> YOUR TASK
Search the records for the word "rcases" and pick out every line that has it.

> MATERIAL SHOWN

/-- 43_frame.md R118's example, and the word of 30_encoding.md R62's pseudo-instructions. -/
theorem test_byte_view : byteView (bitsOfBytes [0x48, 0x49] ++ [true]) = [0x48, 0x49] ∧
    (bitStimulus true).word = 0xC8006400 := by decide

/-! ## Witnesses: for each statement with hypotheses, a state and operands that meet all of them -/

theorem witness_DecodeEncodeRoundTrip : (Instr.tick 16777215 31).WellFormed := by decide

theorem witness_DecodedWordIsItsEncoding : decode 0xDFFFFFFF = .ok (.tick 16777215 31) := rfl

theorem witness_StepRunsTheDecodedCommand :
    { State.reset with port := [tickM 0 200] }.port = tickM 0 200 :: [] ∧
      decode (tickM 0 200).word = .ok (.tick 25600 8) := ⟨rfl, rfl⟩

theorem witness_IllegalWordRaisesOnlyIllcmd :
    { State.reset with port := [⟨0x20000000, []⟩] }.port = (⟨0x20000000, []⟩ : Presentation) :: [] ∧
      decode 0x20000000 = .error .reservedBit := ⟨rfl, rfl⟩

theorem witness_NoCommandNothingChanges : State.reset.port = [] := rfl

theorem witness_StepIgnoresEarlierSpectra : (hostPresent (tickM 0 200) State.reset).port ≠ [] := by decide

theorem witness_StartEntersSyncingFromIdle :
    State.reset.ds = .idle ∧ (listening .syncing false 0 0).ds ≠ .idle := by decide

theorem witness_StopEntersIdle : exec .stop (listening .receiving true 0 0) =
    .next (enterDs .idle (listening .receiving true 0 0)) := rfl

theorem witness_TickInIdleChangesNothing : State.reset.ds = .idle := rfl

/-- The boundary of 40_analyzer.md R74: 4800 Hz is not legal at 256 points, 4900 Hz is. -/
theorem witness_IllegalOperandsRaiseOnlyBadopd : (listening .syncing false 0 0).ds ≠ .idle ∧
    ¬ WindowsInSpectrum (listening .syncing false 0 0).cfg 4800 (2 ^ 8) :=
  ⟨by decide, fun h => absurd ((legalOperands_iff ..).mpr h) (by decide)⟩

theorem witness_LegalTickAnalyzesItsWindows : (listening .syncing false 0 0).ds ≠ .idle ∧
    WindowsInSpectrum (listening .syncing false 0 0).cfg 4900 (2 ^ 8) :=
  ⟨by decide, (legalOperands_iff ..).mp (by decide)⟩

/-- The operands of 30_encoding.md R62 are legal under the document's configuration. -/
theorem legal_pseudo : WindowsInSpectrum Config.document 25600 (2 ^ 8) := (legalOperands_iff ..).mp (by decide)

/-- The strength 140 at `cs = 0`, the upper end of the rejected range, and 141 above it, in either listening state. -/
theorem witness_ProcessedTickUpdatesPresenceThenAdmits : ∀ d ∈ [DetectorState.syncing, DetectorState.receiving],
    (let s := listening d false 140 0;
      s.ds ≠ .idle ∧ WindowsInSpectrum s.cfg 25600 (2 ^ 8) ∧
        analyze s.cfg s.spectrum 25600 (2 ^ 8) = .ok (analysisOf 140 0) ∧
        false = presenceAfter s.cfg (analysisOf 140 0).strength s.cs ∧
        ¬ (s.cfg.minDet < (analysisOf 140 0).strength ∧ false = true)) ∧
    (let s := listening d false 141 0;
      s.ds ≠ .idle ∧ WindowsInSpectrum s.cfg 25600 (2 ^ 8) ∧
        analyze s.cfg s.spectrum 25600 (2 ^ 8) = .ok (analysisOf 141 0) ∧
        true = presenceAfter s.cfg (analysisOf 141 0).strength s.cs ∧ s.cfg.minDet < (analysisOf 141 0).strength) := by
  intro d hd
  simp only [List.mem_cons, List.not_mem_nil, or_false] at hd
  rcases hd with rfl | rfl <;>
    exact ⟨⟨nofun, legal_pseudo, rfl, by decide, by decide⟩, ⟨nofun, legal_pseudo, rfl, by decide, by decide⟩⟩

/-- A full window whose oldest bit is evicted, and the smallest strength that gives a bit. -/
theorem witness_AdmittedBitRollsTheWindow :
    let s := { listening .syncing true 90 91 with win := [false, true, false, true, false, true, false, false] }
    let w := [true, false, true, false, true, false, false, true]
    s.ds = .syncing ∧ WindowsInSpectrum s.cfg 25600 (2 ^ 8) ∧
      analyze s.cfg s.spectrum 25600 (2 ^ 8) = .ok (analysisOf 90 91) ∧
      s.cfg.minDet < (analysisOf 90 91).strength ∧
      presenceAfter s.cfg (analysisOf 90 91).strength s.cs = true ∧
      w = (if s.cfg.winLen < s.win.length + 1 then
        (s.win ++ [decide ((analysisOf 90 91).mag0 < (analysisOf 90 91).mag1)]).tail
        else s.win ++ [decide ((analysisOf 90 91).mag0 < (analysisOf 90 91).mag1)]) ∧
      w ≠ s.cfg.preamble :=
  ⟨by decide, legal_pseudo, rfl, by decide, by decide, by decide, by decide⟩

theorem witness_PreambleLocks :
    let s := { listening .syncing false 141 141 with win := [false, true, false, true, false, true, false, true] }
    s.ds = .syncing ∧ WindowsInSpectrum s.cfg 25600 (2 ^ 8) ∧
      analyze s.cfg s.spectrum 25600 (2 ^ 8) = .ok (analysisOf 141 141) ∧
      s.cfg.minDet < (analysisOf 141 141).strength ∧
      presenceAfter s.cfg (analysisOf 141 141).strength s.cs = true ∧
      (if s.cfg.winLen < s.win.length + 1 then
        (s.win ++ [decide ((analysisOf 141 141).mag0 < (analysisOf 141 141).mag1)]).tail
        else s.win ++ [decide ((analysisOf 141 141).mag0 < (analysisOf 141 141).mag1)]) = s.cfg.preamble :=
  ⟨by decide, legal_pseudo, rfl, by decide, by decide, by decide⟩

/-- Eight ones at length 24: the guard holds the terminator off, and `PMAX = 25` has room for one more. -/
theorem witness_AdmittedBitIsAppendedAndTested_append :
    let s := { listening .receiving true 50 200 with
      cfg := { Config.document with pmax := some 25 }
      pbuf := List.replicate 16 false ++ List.replicate 7 true }
    s.ds = .receiving ∧ WindowsInSpectrum s.cfg 25600 (2 ^ 8) ∧
      analyze s.cfg s.spectrum 25600 (2 ^ 8) = .ok (analysisOf 50 200) ∧
      s.cfg.minDet < (analysisOf 50 200).strength ∧
      presenceAfter s.cfg (analysisOf 50 200).strength s.cs = true ∧
      true = decide ((analysisOf 50 200).mag0 < (analysisOf 50 200).mag1) ∧
      (∀ m, s.cfg.pmax = some m → s.pbuf.length < m) ∧
      ¬ (s.cfg.guard < s.pbuf.length + 1 ∧ lastn (s.pbuf ++ [true]) s.cfg.termLen = ones s.cfg.termLen) :=
  ⟨by decide, (legalOperands_iff ..).mp (by decide), rfl, by decide, by decide, by decide,
    fun m h => by cases h; decide, by decide⟩

/-- Eight ones at length 25, the shortest terminated payload, filling `PMAX = 25`. -/
theorem witness_AdmittedBitIsAppendedAndTested_terminator :
    let s := { listening .receiving true 50 200 with
      cfg := { Config.document with pmax := some 25 }
      pbuf := List.replicate 17 false ++ List.replicate 7 true }
    s.ds = .receiving ∧ WindowsInSpectrum s.cfg 25600 (2 ^ 8) ∧
      analyze s.cfg s.spectrum 25600 (2 ^ 8) = .ok (analysisOf 50 200) ∧
      s.cfg.minDet < (analysisOf 50 200).strength ∧
      presenceAfter s.cfg (analysisOf 50 200).strength s.cs = true ∧
      true = decide ((analysisOf 50 200).mag0 < (analysisOf 50 200).mag1) ∧
      (∀ m, s.cfg.pmax = some m → s.pbuf.length < m) ∧
      s.cfg.guard < s.pbuf.length + 1 ∧ lastn (s.pbuf ++ [true]) s.cfg.termLen = ones s.cfg.termLen :=
  ⟨by decide, (legalOperands_iff ..).mp (by decide), rfl, by decide, by decide, by decide,
    fun m h => by cases h; decide, by decide, by decide⟩

theorem witness_FullBufferOverflows :
    let s := { listening .receiving true 50 200 with
      cfg := { Config.document with pmax := some 25 }, pbuf := List.replicate 25 false }
    s.ds = .receiving ∧ WindowsInSpectrum s.cfg 25600 (2 ^ 8) ∧
      analyze s.cfg s.spectrum 25600 (2 ^ 8) = .ok (analysisOf 50 200) ∧
      s.cfg.minDet < (analysisOf 50 200).strength ∧
      presenceAfter s.cfg (analysisOf 50 200).strength s.cs = true ∧ s.cfg.pmax = some s.pbuf.length :=
  ⟨by decide, (legalOperands_iff ..).mp (by decide), rfl, by decide, by decide, by decide⟩

theorem witness_AnalysisProperties :
    analyze Config.document (tickM 90 91).spectrum 25600 256 = .ok (analysisOf 90 91) := rfl

/-- `TICK 8000, 2` (95_test_vectors.md 2.3): both windows are bin 1. -/
theorem witness_CoincidingWindowsNeverGiveOne :
    window0 Config.document 8000 4 = window1 Config.document 8000 4 ∧
      analyze Config.document [(1, 200)] 8000 4 = .ok (analysisOf 200 200) := ⟨by decide, rfl⟩

/-- The lowest bin of `W0` at `TICK 44100, 1` is 0. -/
theorem witness_WindowsNeverReachBelowZero :
    Config.document.tol ≤ Config.document.f0 ∧ Config.document.tol ≤ Config.document.f1 ∧ 1 ≤ 44100 ∧
      InWindow (window0 Config.document 44100 2) 0 := by decide

/-- Two spectra that differ just outside both windows. -/
theorem witness_TickReadsOnlyItsWindows :
    let s := listening .syncing true 50 200
    (∀ a : Nat, InWindow (window0 s.cfg 25600 (2 ^ 8)) a ∨ InWindow (window1 s.cfg 25600 (2 ^ 8)) a →
      Memory.read (Memory.fill [(9, 255), (12, 50), (15, 255), (22, 200)]) a = Memory.read s.spectrum a) ∧
    exec (.tick 25600 8) s = .next (processTick (analysisOf 50 200) s) := by
  refine ⟨fun a h => ?_, rfl⟩
  have e0 : window0 (listening .syncing true 50 200).cfg 25600 (2 ^ 8) = ⟨12, 2⟩ := by decide
  have e1 : window1 (listening .syncing true 50 200).cfg 25600 (2 ^ 8) = ⟨22, 2⟩ := by decide
  rw [e0, e1] at h
  simp only [InWindow] at h
  have : a = 10 ∨ a = 11 ∨ a = 12 ∨ a = 13 ∨ a = 14 ∨ a = 20 ∨ a = 21 ∨ a = 22 ∨ a = 23 ∨ a = 24 := by omega
  rcases this with rfl | rfl | rfl | rfl | rfl | rfl | rfl | rfl | rfl | rfl <;> decide

/-- Both ends of each range of 41_hysteresis.md R93. -/
theorem witness_StrengthRangesOfTheGate : ∀ m ∈ ([0, 79, 80, 90, 91, 140, 141, 255] : List Byte),
    let s := listening .syncing true m 0
    s.ds ≠ .idle ∧ s.cfg.low = 80 ∧ s.cfg.minDet = 90 ∧ s.cfg.high = 140 ∧
      WindowsInSpectrum s.cfg 25600 (2 ^ 8) ∧
      analyze s.cfg s.spectrum 25600 (2 ^ 8) = .ok (analysisOf m 0) ∧ (analysisOf m 0).strength = m ∧
      exec (.tick 25600 8) s = .next (processTick (analysisOf m 0) s) := by
  intro m hm
  refine ⟨nofun, rfl, rfl, rfl, legal_pseudo, ?_⟩
  simp only [List.mem_cons, List.not_mem_nil, or_false] at hm
  rcases hm with rfl | rfl | rfl | rfl | rfl | rfl | rfl | rfl <;> exact ⟨rfl, rfl, rfl⟩

/-- A processed tick of strength 140, the strongest that is not above HIGH; the tick of strength 200 presented after
the run's one command is not bounded. -/
theorem witness_NothingAdmittedBeforeAStrongTick :
    let s := { State.reset with ds := .syncing, port := [tickM 0 140, tickM 0 200] }
    s.cs = false ∧ ProcessesTick s (analysisOf 0 140) ∧
    (∀ (j : Nat) (u : State) (r : Analysis), j < 1 → Host.Core.run Sys2Proof.core j s = .next u →
      ProcessesTick u r → r.strength ≤ s.cfg.high) ∧
    ∃ t, Host.Core.run Sys2Proof.core 1 s = .next t := by
  refine ⟨rfl, ⟨tickM 0 140, [tickM 0 200], 25600, 8, rfl, rfl, nofun, legal_pseudo, rfl⟩,
    fun j u r hj hu hpt => ?_, _, rfl⟩
  obtain rfl : j = 0 := by omega
  obtain rfl := Host.Outcome.next.inj hu
  obtain ⟨p, rest, srate, lgfft, hp, hd, -, -, hr⟩ := hpt
  obtain ⟨rfl, -⟩ := List.cons.inj hp
  have he : decode (tickM 0 140).word = .ok (.tick 25600 8) := rfl
  rw [he] at hd
  cases hd
  have ha : analyze Config.document (tickM 0 140).spectrum 25600 (2 ^ 8) = .ok (analysisOf 0 140) := rfl
  obtain rfl : analysisOf 0 140 = r := Except.ok.inj (ha.symm.trans hr)
  show (analysisOf 0 140).strength ≤ Config.document.high
  decide

theorem witness_WindowHoldsTheLastAdmittedBits :
    let s := listening .syncing true 0 0
    let bits := [true, false, true, false, false, true, true, false, true]
    s.cfg.WellFormed ∧ s.ds = .syncing ∧ s.win = [] ∧
      ∀ n, n ≤ bits.length → lastn (bits.take n) s.cfg.winLen ≠ s.cfg.preamble := by decide

/-- `0011` before the preamble (95_test_vectors.md 2.5): the lock is at bit 12. -/
theorem witness_LockAtTheFirstMatch :
    let s := listening .syncing true 0 0
    let bits := [false, false, true, true, true, false, true, false, true, false, true]
    s.cfg.WellFormed ∧ s.ds = .syncing ∧ s.win = [] ∧
      (∀ n, n ≤ bits.length → lastn (bits.take n) s.cfg.winLen ≠ s.cfg.preamble) ∧
      lastn (bits ++ [false]) s.cfg.winLen = s.cfg.preamble := by decide

/-- 95_test_vectors.md S4: 17 zeros and 8 ones are cut, 16 zeros and 8 ones are not. -/
theorem witness_FrameIsCutAtTheFirstRunOfOnes :
    let s := listening .receiving true 0 0
    let cut := List.replicate 17 false ++ List.replicate 8 true
    let uncut := List.replicate 16 false ++ List.replicate 8 true
    s.ds = .receiving ∧ s.pbuf = [] ∧
    (s.cfg.fits cut.length = true ∧
      (∀ n, n < cut.length → s.cfg.guard < n → lastn (cut.take n) s.cfg.termLen ≠ ones s.cfg.termLen) ∧
      s.cfg.guard < cut.length ∧ lastn cut s.cfg.termLen = ones s.cfg.termLen) ∧
    (s.cfg.fits uncut.length = true ∧
      (∀ n, n < uncut.length → s.cfg.guard < n → lastn (uncut.take n) s.cfg.termLen ≠ ones s.cfg.termLen) ∧
      ¬ (s.cfg.guard < uncut.length ∧ lastn uncut s.cfg.termLen = ones s.cfg.termLen)) := by decide

/-- BIT0 and BIT1 carry their bit (30_encoding.md R62). -/
theorem bitStimulus_carries (b : Bit) : CarriesBit Config.document (bitStimulus b) b := by
  cases b
  · exact ⟨25600, 8, analysisOf 200 50, rfl, by decide, rfl, rfl, by decide, by decide⟩
  · exact ⟨25600, 8, analysisOf 50 200, rfl, by decide, rfl, rfl, by decide, by decide⟩

/-- The 24 bits of "Hi." and a byte more, sent with BIT0 and BIT1. -/
theorem witness_WholeFrameIsDelivered :
    let p := bitsOfBytes [0x48, 0x69, 0x2E, 0x7E]
    let frame := bitsStimulus (wireFrame Config.document p)
    let s := { State.reset with ds := .syncing, port := frame ++ [] }
    s.cfg.WellFormed ∧ s.ds = .syncing ∧ s.win = [] ∧ s.port = frame ++ [] ∧
      List.Forall₂ (CarriesBit s.cfg) frame (wireFrame s.cfg p) ∧ DeliverablePayload s.cfg p ∧
      s.cfg.fits (p.length + s.cfg.termLen) = true := by
  refine ⟨by decide, rfl, rfl, rfl, ?_, ⟨by decide, ?_, by decide⟩, rfl⟩
  · exact List.forall₂_map_left_iff.mpr (List.forall₂_same.mpr fun b _ => bitStimulus_carries b)
  · intro n h1 h2
    have h1' : 24 < n := h1
    have h2' : n ≤ 32 := h2
    interval_cases n <;> decide

theorem witness_EventListsOfOneCommand : exec .stop State.reset = .next (enterDs .idle State.reset) := rfl

theorem witness_NoEventsUntilStart :
    let s := { State.reset with port := [tickM 0 200, ⟨0xA0000000, []⟩, stimulus .stop []] }
    s.ds = .idle ∧ (∀ p ∈ s.port.take 3, decode p.word ≠ .ok .start) ∧ s.win = [] ∧ s.pbuf = [] ∧
      ∃ t, Host.Core.run Sys2Proof.core 3 s = .next t := by
  refine ⟨rfl, fun p hp => ?_, rfl, rfl, _, rfl⟩
  simp only [List.take_succ_cons, List.take_zero, List.mem_cons, List.not_mem_nil, or_false] at hp
  rcases hp with rfl | rfl | rfl
  · rw [show decode (tickM 0 200).word = .ok (.tick 25600 8) from rfl]; nofun
  · rw [show decode 0xA0000000 = .error .reservedBit from rfl]; nofun
  · rw [show decode (stimulus .stop []).word = .ok .stop from rfl]; nofun

/-- The clauses with hypotheses: the longest payload with a port encoding, the shortest without one, and a full data
word. -/
theorem witness_EventWordFields :
    (List.replicate (2 ^ 28 - 1) true).length < 2 ^ 28 ∧ 2 ^ 28 ≤ (List.replicate (2 ^ 28) true).length ∧
      ([true, false, true, false, true, false, true, false] : BitSequence).length ≤ 8 := by
  simp only [List.length_replicate]
  decide

/-- The final partial word of 17 bits. -/
theorem witness_DataWordsCarryThePayload : 2 < ((List.replicate 17 true).length + 7) / 8 := by decide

> RESPONSE
  rcases hd with rfl | rfl <;>
  rcases this with rfl | rfl | rfl | rfl | rfl | rfl | rfl | rfl | rfl | rfl <;> decide
  rcases hm with rfl | rfl | rfl | rfl | rfl | rfl | rfl | rfl <;> exact ⟨rfl, rfl, rfl⟩
  rcases hp with rfl | rfl | rfl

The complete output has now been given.